Use the driver management class java.sql.DriverManager of the JDK to obtain a Hive database connection.

The Hive database URL is url="jdbc:hive2://xxx.xxx.xxx.xxx:2181,xxx.xxx.xxx.xxx:2181,xxx.xxx.xxx.xxx:2181/;serviceDiscoveryMode=zooKeeper;zooKeeperNamespace=hiveserver;sasl.qop=auth-conf;auth=KERBEROS;principal=hive/hadoop.hadoop.com@HADOOP.COM;user.principal=hive/hadoop.hadoop.com;user.keytab=conf/hive.keytab";

The username and password of the Hive database are null or empty because authentication has been performed successfully.

Example:

//Set up a connection.

connection = DriverManager.getConnection(url, "", "");

Execute HiveQL

Execute HiveQL. Note that HiveQL cannot end with a semicolon (;).

Correct example:

String sql = "SELECT COUNT(*) FROM employees_info";
Connection connection = DriverManager.getConnection(url, "", "");
PreparedStatement statement = connection.prepareStatement(sql);
resultSet = statement.executeQuery();

Incorrect example:

String sql = "SELECT COUNT(*) FROM employees_info;";
Connection connection = DriverManager.getConnection(url, "", "");
PreparedStatement statement = connection.prepareStatement(sql);
resultSet = statement.executeQuery();

Close a Database Connection

After the client executes the HiveQL, close the database connection to prevent memory leakage.

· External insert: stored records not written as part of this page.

-- ==== Sys2Proof/Machine/Ops.lean ====
section
/-! DEFINITION. The named operations over memory and registers: sorted association lists (flash cells, staged bytes,
the page map), the flash array, the block table, and the access to each bank. -/

namespace Sys2Proof.Machine

/-! ## Association lists with rising keys -/

/-- The value at a key. -/
def assocGet {α : Type} : List (Nat × α) → Nat → Option α
  | [], _ => none
  | (k, v) :: t, a => if a = k then some v else assocGet t a

/-- Put a value at a key, keeping the keys rising. -/
def assocSet {α : Type} : List (Nat × α) → Nat → α → List (Nat × α)
  | [], a, x => [(a, x)]
  | (k, v) :: t, a, x =>
    if a < k then (a, x) :: (k, v) :: t
    else if a = k then (a, x) :: t
    else (k, v) :: assocSet t a x

/-- Remove a key. -/
def assocDrop {α : Type} (l : List (Nat × α)) (a : Nat) : List (Nat × α) := l.filter fun p => p.1 != a

/-- The keys rise strictly. -/
def assocRising {α : Type} : List (Nat × α) → Bool
  | [] => true
  | [_] => true
  | (k, _) :: (k', v') :: t => decide (k < k') && assocRising ((k', v') :: t)

/-- Sort a list by a key, equal keys in their given order (insertion sort). -/
def insertByKey {α : Type} (key : α → Nat) (x : α) : List α → List α
  | [] => [x]
  | y :: t => if key x < key y then x :: y :: t else y :: insertByKey key x t

/-- A list in ascending order of a key. -/
def sortByKey {α : Type} (key : α → Nat) (l : List α) : List α :=
  l.foldl (fun acc x => insertByKey key x acc) []

/-! ## The flash array of a bank -/

/-- What an unlisted address reads as: FFh, an erased cell (R100); in a block whose last erase did not complete with
pass, a free value, but for the descriptor's state code, which is BLANK or damaged (R92, R113; log 9). -/
def Flash.unlisted (f : Flash) (a : Nat) : Byte :=
  match assocGet f.spoiled (a / Config.blockBytes) with
  | none => 0xFF#8
  | some n =>
    let c := Config.spoiledByte n a
    if a % Config.blockBytes = 0 ∧ (c = 0x7F#8 ∨ c = 0x3F#8 ∨ c = 0x00#8) then 0xFF#8 else c

/-- The byte of the array at an address. -/
def Flash.byte (f : Flash) (a : Nat) : Byte := (assocGet f.cells a).getD (f.unlisted a)

/-- Set the byte of the array at an address, keeping the canonical form. -/
def Flash.write (f : Flash) (a : Nat) (v : Byte) : Flash :=
  { f with cells := if v = f.unlisted a then assocDrop f.cells a else assocSet f.cells a v }

/-- The halfword of a slot (spec 10, 11.1). -/
def Flash.half (f : Flash) (s : SlotRef) (h : Fin 256) : HalfWord :=
  halfOf (f.byte (s.addr (2 * h.val))) (f.byte (s.addr (2 * h.val + 1)))

/-- Set a halfword of a slot. -/
def Flash.writeHalf (f : Flash) (s : SlotRef) (h : Fin 256) (v : HalfWord) : Flash :=
  (f.write (s.addr (2 * h.val)) v.low).write (s.addr (2 * h.val + 1)) v.high

/-- The bytes of a slot from an offset. -/
def Flash.bytes (f : Flash) (s : SlotRef) (offset len : Nat) : List Byte :=
  (List.range len).map fun i => f.byte (s.addr (offset + i))

/-- An erase with pass: every byte of the block reads FFh (R100). -/
def Flash.eraseBlock (f : Flash) (index : Nat) : Flash :=
  { cells := f.cells.filter fun c => c.1 / Config.blockBytes != index, spoiled := assocDrop f.spoiled index }

/-- An erase of a data block that did not complete with pass: the block's bytes are free values from now on (log 9). -/
def Flash.spoilBlock (f : Flash) (index stamp : Nat) : Flash :=
  { cells := f.cells.filter fun c => c.1 / Config.blockBytes != index, spoiled := assocSet f.spoiled index stamp }

/-- The volume record as the array of bank A holds it (R136). -/
def Flash.volume (f : Flash) : VolumeRecord := volumeAt (f.bytes (headerOf volumeBlock) 0 8)

/-- A block part erased: an erase only sets bits, and which of them it has set in each byte is a free value (log 9). -/
def Flash.partErase (f : Flash) (index stamp : Nat) : Flash :=
  { f with cells := f.cells.filterMap fun c =>
      if c.1 / Config.blockBytes = index then
        let v := c.2 ||| Config.spoiledByte stamp c.1
        if v = f.unlisted c.1 then none else some (c.1, v)
      else some c }

/-- An erase of A0 that did not complete with pass: the block is intact, part erased or erased, and its record is the
previous one or not valid (R149, R150; log 9). -/
def Flash.spoilVolume (f : Flash) (stamp : Nat) : Flash :=
  let g := f.partErase (BlockRef.index volumeBlock) stamp
  if f.volume.mayBecome g.volume then g else g.write ((headerOf volumeBlock).addr 0) 0xFF#8

/-- The canonical form of an array: addresses rise strictly and lie in the bank, no cell equals what it would read as
if it were not listed, and the spoiled blocks rise strictly. -/
def Flash.wf (f : Flash) : Bool :=
  assocRising f.cells && f.cells.all (fun c => c.1 < Config.bankBytes && c.2 != f.unlisted c.1) &&
    assocRising f.spoiled

/-! ## Banks of the state -/

/-- The bank controller of a bank. -/
def State.bank (s : State) : BankId → BankCtl
  | .a => s.bankA
  | .b => s.bankB

/-- Replace the bank controller of a bank. -/
def State.setBank (s : State) (bk : BankId) (k : BankCtl) : State :=
  match bk with
  | .a => { s with bankA := k }
  | .b => { s with bankB := k }

/-- The array of a bank. -/
def State.flash (s : State) : BankId → Flash
  | .a => s.flashA
  | .b => s.flashB

/-- Replace the array of a bank. -/
def State.setFlash (s : State) (bk : BankId) (f : Flash) : State :=
  match bk with
  | .a => { s with flashA := f }
  | .b => { s with flashB := f }

/-- The byte of the array of a bank at an address: the model's read of one byte of memory. -/
def State.flashByte (s : State) (bk : BankId) (a : Nat) : Byte := (s.flash bk).byte a

/-! ## Staging entries of the state -/

/-- A staging entry. -/
def State.entry (s : State) (i : Fin 8) : Entry := s.staging.entries[i]

/-- Replace a staging entry. -/
def State.setEntry (s : State) (i : Fin 8) (e : Entry) : State :=
  { s with staging := { s.staging with entries := s.staging.entries.set i e } }

/-- Replace the commit queue's order. -/
def State.setQueue (s : State) (q : List (Fin 8)) : State := { s with staging := { s.staging with queue := q } }

/-- The staging entries' numbers, ascending. -/
def entryNumbers : List (Fin 8) := [0, 1, 2, 3, 4, 5, 6, 7]

/-- The lowest-numbered staging entry with a property. -/
def State.findEntry (s : State) (p : Entry → Bool) : Option (Fin 8) := entryNumbers.find? fun i => p (s.entry i)

/-- How many staging entries have a property. -/
def State.countEntries (s : State) (p : Entry → Bool) : Nat := (entryNumbers.filter fun i => p (s.entry i)).length

/-! ## Block records of the state -/

/-- The record of a block, if one is held. -/
def recordIn (t : List (BlockRef × BlockRecord)) (b : BlockRef) : Option BlockRecord :=
  (t.find? fun p => p.1 == b).map Prod.snd

/-- The record of a block, if one is held (R72). -/
def State.record (s : State) (b : BlockRef) : Option BlockRecord := recordIn s.blocks.records b

/-- Change the record of a block, if one is held. -/
def State.modifyRecord (s : State) (b : BlockRef) (f : BlockRecord → BlockRecord) : State :=
  { s with blocks := { s.blocks with
      records := s.blocks.records.map fun p => if p.1 = b then (p.1, f p.2) else p } }

/-- The block's record is in this state. -/
def State.blockIs (s : State) (b : BlockRef) (st : BlockState) : Bool :=
  match s.record b with
  | some r => r.state == st
  | none => false

/-- The block is held with its condemned mark set. -/
def State.isCondemned (s : State) (b : BlockRef) : Bool :=
  match s.record b with
  | some r => r.condemned
  | none => false

/-! ## Page map of the state -/

/-- The page map entry of a page; none is UNMAPPED (R4). -/
def State.mapped (s : State) (page : Nat) : Option MapEntry := assocGet s.pageMap page

/-- L, or 0 when none is in force (R1, R131). -/
def State.capacity (s : State) : Nat := s.service.pages.getD 0

/-! ## Other updates -/

/-- Replace the service state. -/
def State.setService (s : State) (x : ServiceState) : State := { s with service := { s.service with state := x } }

/-- Replace what the mover is doing. -/
def State.setActivity (s : State) (x : Activity) : State := { s with mover := { s.mover with activity := x } }

/-- Set or clear reserve hold (R52). -/
def State.setReserveHold (s : State) (x : Bool) : State := { s with mover := { s.mover with reserveHold := x } }

/-- Replace the volume engine's work. -/
def State.setEngine (s : State) (x : Engine) : State := { s with engine := x }

/-- Take the index of the next free value. -/
def State.takeFree (s : State) : State := { s with freeNext := s.freeNext + 1 }

end Sys2Proof.Machine
end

The statement and connection objects of the JDK must be closed.

Example:

finally {
            if (null != statement) {
                statement.close();
            }
            
            // Close a JDBC connection.
            if (null != connection) {
                connection.close();
            }
        }

Use HiveQL Syntax to Check Whether a Field is Null

Use is null to check whether a field is empty, that is, the field has no value. Use is not null to check whether a field is not null, that is, the field has a value.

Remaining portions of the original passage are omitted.